(Stored items)
━━━━
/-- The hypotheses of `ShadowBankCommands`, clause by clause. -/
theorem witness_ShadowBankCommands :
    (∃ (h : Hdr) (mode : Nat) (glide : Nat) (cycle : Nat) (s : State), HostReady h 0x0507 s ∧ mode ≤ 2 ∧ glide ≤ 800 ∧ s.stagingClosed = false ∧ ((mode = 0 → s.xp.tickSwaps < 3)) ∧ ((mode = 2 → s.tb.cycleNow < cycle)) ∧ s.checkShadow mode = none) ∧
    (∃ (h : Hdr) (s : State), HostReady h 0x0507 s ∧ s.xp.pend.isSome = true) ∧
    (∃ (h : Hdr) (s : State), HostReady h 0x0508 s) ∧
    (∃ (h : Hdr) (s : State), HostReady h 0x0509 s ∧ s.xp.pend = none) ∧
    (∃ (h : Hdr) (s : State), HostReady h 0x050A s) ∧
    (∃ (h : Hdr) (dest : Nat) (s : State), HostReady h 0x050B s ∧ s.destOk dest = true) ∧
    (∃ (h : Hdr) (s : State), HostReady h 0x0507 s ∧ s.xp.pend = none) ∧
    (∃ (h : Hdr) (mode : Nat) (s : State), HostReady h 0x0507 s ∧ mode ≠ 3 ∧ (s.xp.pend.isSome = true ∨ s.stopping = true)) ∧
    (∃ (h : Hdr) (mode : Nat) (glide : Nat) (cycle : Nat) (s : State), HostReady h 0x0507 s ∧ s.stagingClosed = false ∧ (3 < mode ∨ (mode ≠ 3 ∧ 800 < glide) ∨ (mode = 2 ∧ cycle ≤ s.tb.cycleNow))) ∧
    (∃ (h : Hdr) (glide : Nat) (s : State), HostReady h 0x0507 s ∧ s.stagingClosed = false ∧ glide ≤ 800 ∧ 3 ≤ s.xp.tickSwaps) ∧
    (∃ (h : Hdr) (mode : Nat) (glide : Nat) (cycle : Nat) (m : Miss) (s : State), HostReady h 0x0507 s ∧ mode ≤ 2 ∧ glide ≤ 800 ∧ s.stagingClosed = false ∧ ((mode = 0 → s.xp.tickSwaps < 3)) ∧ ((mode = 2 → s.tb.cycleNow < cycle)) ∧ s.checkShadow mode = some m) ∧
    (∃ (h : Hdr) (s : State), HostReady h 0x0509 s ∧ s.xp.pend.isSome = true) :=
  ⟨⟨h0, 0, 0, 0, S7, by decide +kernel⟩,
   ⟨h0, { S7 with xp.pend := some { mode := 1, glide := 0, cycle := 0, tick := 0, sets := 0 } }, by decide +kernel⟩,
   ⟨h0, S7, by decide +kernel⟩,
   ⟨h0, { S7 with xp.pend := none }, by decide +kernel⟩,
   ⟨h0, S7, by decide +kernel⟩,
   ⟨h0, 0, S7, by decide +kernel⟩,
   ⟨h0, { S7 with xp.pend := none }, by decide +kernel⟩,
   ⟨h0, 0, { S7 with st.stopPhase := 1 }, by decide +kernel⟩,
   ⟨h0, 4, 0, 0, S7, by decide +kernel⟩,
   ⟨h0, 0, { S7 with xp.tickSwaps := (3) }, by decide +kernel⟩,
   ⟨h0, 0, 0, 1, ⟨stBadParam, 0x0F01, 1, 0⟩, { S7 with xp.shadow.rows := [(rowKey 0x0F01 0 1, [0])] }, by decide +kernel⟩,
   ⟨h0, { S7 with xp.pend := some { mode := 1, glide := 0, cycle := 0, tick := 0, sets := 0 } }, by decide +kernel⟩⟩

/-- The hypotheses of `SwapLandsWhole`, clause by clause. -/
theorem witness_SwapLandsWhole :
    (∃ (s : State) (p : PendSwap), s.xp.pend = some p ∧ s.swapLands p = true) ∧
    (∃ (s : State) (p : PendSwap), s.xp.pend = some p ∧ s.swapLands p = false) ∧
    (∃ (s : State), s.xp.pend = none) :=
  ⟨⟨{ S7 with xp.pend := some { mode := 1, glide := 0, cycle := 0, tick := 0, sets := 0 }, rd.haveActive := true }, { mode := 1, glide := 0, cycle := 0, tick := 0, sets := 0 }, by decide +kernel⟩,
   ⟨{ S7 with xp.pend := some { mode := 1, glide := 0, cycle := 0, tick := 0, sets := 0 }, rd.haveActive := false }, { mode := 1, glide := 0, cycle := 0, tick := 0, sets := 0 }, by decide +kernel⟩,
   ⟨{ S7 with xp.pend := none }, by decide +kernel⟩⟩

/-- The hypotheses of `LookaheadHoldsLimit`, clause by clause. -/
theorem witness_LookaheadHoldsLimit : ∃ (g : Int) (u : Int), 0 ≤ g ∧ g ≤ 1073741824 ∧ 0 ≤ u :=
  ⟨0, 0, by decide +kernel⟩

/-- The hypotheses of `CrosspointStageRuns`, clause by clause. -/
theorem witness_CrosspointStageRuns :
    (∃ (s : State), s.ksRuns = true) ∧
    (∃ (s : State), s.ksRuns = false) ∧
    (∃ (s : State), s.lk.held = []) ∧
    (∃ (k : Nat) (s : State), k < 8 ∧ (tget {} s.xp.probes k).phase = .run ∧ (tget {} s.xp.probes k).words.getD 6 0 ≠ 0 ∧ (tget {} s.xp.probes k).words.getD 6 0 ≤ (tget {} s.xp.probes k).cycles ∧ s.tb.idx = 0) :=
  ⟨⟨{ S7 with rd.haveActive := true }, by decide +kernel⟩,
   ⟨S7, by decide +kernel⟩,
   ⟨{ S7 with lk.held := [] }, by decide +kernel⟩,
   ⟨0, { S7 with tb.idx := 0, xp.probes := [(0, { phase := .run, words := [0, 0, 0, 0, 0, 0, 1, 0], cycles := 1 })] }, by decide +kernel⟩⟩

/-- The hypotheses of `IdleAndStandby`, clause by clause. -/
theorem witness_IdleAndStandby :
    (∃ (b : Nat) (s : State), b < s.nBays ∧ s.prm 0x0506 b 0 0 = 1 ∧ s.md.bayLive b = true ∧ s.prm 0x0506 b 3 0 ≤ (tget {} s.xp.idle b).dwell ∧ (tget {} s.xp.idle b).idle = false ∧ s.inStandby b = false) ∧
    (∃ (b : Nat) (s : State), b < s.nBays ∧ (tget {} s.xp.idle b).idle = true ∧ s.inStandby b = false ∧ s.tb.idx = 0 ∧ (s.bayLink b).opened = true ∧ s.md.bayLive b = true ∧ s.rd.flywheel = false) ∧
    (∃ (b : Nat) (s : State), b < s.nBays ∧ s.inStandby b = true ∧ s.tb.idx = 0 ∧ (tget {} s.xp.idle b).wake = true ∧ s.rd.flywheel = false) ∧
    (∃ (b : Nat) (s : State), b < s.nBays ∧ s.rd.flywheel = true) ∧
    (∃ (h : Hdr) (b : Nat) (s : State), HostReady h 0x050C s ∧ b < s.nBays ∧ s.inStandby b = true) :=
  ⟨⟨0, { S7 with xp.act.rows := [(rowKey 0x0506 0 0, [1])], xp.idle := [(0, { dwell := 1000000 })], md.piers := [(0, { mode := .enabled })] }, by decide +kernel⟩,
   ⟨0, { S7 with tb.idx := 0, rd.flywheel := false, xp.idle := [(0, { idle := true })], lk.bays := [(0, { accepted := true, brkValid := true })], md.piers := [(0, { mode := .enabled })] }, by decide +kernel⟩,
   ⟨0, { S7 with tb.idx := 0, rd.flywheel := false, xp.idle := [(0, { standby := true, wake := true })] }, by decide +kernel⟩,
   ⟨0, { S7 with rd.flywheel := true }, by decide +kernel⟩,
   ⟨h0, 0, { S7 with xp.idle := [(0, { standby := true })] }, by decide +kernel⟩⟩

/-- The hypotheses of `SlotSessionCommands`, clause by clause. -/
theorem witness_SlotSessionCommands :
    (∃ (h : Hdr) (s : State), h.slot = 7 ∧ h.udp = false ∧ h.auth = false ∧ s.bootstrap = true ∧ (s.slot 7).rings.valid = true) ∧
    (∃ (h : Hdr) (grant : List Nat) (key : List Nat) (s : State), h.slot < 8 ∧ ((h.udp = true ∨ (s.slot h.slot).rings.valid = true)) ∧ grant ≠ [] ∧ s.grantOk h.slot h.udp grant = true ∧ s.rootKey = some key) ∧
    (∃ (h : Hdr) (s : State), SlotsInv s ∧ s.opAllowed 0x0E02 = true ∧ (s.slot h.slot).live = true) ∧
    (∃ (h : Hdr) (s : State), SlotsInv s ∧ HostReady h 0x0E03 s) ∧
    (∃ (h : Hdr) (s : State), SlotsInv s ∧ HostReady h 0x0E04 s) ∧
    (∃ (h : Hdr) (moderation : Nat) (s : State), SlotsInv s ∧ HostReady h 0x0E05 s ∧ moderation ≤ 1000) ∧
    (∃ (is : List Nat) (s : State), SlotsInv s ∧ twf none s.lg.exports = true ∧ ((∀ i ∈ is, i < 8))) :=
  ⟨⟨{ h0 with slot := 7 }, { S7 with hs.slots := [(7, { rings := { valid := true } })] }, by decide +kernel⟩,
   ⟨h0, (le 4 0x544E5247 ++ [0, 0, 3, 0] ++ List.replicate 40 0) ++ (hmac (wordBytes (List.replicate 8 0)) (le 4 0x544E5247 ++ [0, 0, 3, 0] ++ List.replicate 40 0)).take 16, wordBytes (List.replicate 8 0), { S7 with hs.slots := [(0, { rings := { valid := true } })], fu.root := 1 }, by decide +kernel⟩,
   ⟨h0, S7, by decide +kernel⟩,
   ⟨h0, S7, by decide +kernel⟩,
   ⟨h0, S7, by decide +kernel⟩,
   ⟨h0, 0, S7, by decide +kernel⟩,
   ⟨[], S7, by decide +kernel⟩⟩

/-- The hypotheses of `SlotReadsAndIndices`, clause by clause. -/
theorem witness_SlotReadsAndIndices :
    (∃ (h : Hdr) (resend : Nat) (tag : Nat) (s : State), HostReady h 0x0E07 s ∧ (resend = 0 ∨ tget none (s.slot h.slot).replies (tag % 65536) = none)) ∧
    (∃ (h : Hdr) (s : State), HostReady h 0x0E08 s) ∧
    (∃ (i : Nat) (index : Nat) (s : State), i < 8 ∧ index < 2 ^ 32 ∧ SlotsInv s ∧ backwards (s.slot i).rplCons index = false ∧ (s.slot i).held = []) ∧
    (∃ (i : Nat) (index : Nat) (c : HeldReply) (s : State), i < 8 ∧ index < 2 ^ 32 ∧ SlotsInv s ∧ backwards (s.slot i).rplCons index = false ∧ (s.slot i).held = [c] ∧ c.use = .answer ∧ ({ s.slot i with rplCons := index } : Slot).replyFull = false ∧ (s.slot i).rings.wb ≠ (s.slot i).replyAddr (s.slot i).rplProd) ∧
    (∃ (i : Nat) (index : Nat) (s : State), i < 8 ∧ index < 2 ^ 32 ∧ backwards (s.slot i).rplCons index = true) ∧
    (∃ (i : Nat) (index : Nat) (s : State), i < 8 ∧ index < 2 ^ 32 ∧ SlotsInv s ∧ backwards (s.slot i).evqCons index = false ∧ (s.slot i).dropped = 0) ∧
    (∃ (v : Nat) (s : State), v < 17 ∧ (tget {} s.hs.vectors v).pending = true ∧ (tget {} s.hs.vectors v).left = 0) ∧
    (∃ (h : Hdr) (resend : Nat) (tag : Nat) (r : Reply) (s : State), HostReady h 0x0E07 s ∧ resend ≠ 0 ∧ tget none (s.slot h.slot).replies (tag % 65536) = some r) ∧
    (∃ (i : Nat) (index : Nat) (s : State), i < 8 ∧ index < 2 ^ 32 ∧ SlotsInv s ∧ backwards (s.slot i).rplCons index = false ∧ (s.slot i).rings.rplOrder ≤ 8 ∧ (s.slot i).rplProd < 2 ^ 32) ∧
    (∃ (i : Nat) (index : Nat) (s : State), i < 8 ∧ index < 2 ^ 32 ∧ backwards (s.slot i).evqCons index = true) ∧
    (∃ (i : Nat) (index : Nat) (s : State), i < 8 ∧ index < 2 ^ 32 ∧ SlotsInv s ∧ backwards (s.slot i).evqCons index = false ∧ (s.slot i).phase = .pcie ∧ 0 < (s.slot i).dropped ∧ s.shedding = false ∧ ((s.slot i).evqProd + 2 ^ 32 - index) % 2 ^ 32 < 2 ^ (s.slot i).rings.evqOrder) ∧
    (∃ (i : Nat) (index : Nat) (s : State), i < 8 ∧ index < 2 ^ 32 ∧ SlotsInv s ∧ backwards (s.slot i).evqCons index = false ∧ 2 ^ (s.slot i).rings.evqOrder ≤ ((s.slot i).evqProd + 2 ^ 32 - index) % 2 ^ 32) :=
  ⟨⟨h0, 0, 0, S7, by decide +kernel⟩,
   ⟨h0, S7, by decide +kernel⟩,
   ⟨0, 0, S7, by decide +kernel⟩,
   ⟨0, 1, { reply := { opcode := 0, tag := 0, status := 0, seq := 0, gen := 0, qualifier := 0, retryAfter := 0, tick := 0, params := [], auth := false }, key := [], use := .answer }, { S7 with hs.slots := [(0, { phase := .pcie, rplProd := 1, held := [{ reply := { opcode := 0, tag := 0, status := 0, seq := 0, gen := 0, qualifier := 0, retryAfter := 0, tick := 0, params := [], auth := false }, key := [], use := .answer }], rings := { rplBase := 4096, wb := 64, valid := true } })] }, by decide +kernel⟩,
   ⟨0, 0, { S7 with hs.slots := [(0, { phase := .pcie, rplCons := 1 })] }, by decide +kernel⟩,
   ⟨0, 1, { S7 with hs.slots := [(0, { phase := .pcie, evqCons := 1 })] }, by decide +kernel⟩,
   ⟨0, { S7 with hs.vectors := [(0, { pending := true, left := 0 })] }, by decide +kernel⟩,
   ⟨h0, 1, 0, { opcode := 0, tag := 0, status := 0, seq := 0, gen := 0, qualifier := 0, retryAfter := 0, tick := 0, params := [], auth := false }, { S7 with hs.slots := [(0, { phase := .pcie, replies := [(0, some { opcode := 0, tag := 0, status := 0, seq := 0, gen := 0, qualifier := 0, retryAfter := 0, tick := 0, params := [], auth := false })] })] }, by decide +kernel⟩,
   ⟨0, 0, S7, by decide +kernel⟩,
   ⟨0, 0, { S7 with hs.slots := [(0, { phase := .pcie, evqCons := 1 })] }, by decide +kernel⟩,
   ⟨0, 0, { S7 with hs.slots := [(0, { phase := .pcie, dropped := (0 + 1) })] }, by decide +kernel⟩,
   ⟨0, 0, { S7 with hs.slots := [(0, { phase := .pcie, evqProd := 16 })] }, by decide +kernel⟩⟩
━━━━
→ TASK PROMPT
Reproduce exactly the lines that run from the start of the records to the line with "S7 with xp.shadow.rows", both included.

→ ANSWER BOX
/-- The hypotheses of `ShadowBankCommands`, clause by clause. -/
theorem witness_ShadowBankCommands :
    (∃ (h : Hdr) (mode : Nat) (glide : Nat) (cycle : Nat) (s : State), HostReady h 0x0507 s ∧ mode ≤ 2 ∧ glide ≤ 800 ∧ s.stagingClosed = false ∧ ((mode = 0 → s.xp.tickSwaps < 3)) ∧ ((mode = 2 → s.tb.cycleNow < cycle)) ∧ s.checkShadow mode = none) ∧
    (∃ (h : Hdr) (s : State), HostReady h 0x0507 s ∧ s.xp.pend.isSome = true) ∧
    (∃ (h : Hdr) (s : State), HostReady h 0x0508 s) ∧
    (∃ (h : Hdr) (s : State), HostReady h 0x0509 s ∧ s.xp.pend = none) ∧
    (∃ (h : Hdr) (s : State), HostReady h 0x050A s) ∧
    (∃ (h : Hdr) (dest : Nat) (s : State), HostReady h 0x050B s ∧ s.destOk dest = true) ∧
    (∃ (h : Hdr) (s : State), HostReady h 0x0507 s ∧ s.xp.pend = none) ∧
    (∃ (h : Hdr) (mode : Nat) (s : State), HostReady h 0x0507 s ∧ mode ≠ 3 ∧ (s.xp.pend.isSome = true ∨ s.stopping = true)) ∧
    (∃ (h : Hdr) (mode : Nat) (glide : Nat) (cycle : Nat) (s : State), HostReady h 0x0507 s ∧ s.stagingClosed = false ∧ (3 < mode ∨ (mode ≠ 3 ∧ 800 < glide) ∨ (mode = 2 ∧ cycle ≤ s.tb.cycleNow))) ∧
    (∃ (h : Hdr) (glide : Nat) (s : State), HostReady h 0x0507 s ∧ s.stagingClosed = false ∧ glide ≤ 800 ∧ 3 ≤ s.xp.tickSwaps) ∧
    (∃ (h : Hdr) (mode : Nat) (glide : Nat) (cycle : Nat) (m : Miss) (s : State), HostReady h 0x0507 s ∧ mode ≤ 2 ∧ glide ≤ 800 ∧ s.stagingClosed = false ∧ ((mode = 0 → s.xp.tickSwaps < 3)) ∧ ((mode = 2 → s.tb.cycleNow < cycle)) ∧ s.checkShadow mode = some m) ∧
    (∃ (h : Hdr) (s : State), HostReady h 0x0509 s ∧ s.xp.pend.isSome = true) :=
  ⟨⟨h0, 0, 0, 0, S7, by decide +kernel⟩,
   ⟨h0, { S7 with xp.pend := some { mode := 1, glide := 0, cycle := 0, tick := 0, sets := 0 } }, by decide +kernel⟩,
   ⟨h0, S7, by decide +kernel⟩,
   ⟨h0, { S7 with xp.pend := none }, by decide +kernel⟩,
   ⟨h0, S7, by decide +kernel⟩,
   ⟨h0, 0, S7, by decide +kernel⟩,
   ⟨h0, { S7 with xp.pend := none }, by decide +kernel⟩,
   ⟨h0, 0, { S7 with st.stopPhase := 1 }, by decide +kernel⟩,
   ⟨h0, 4, 0, 0, S7, by decide +kernel⟩,
   ⟨h0, 0, { S7 with xp.tickSwaps := (3) }, by decide +kernel⟩,
   ⟨h0, 0, 0, 1, ⟨stBadParam, 0x0F01, 1, 0⟩, { S7 with xp.shadow.rows := [(rowKey 0x0F01 0 1, [0])] }, by decide +kernel⟩,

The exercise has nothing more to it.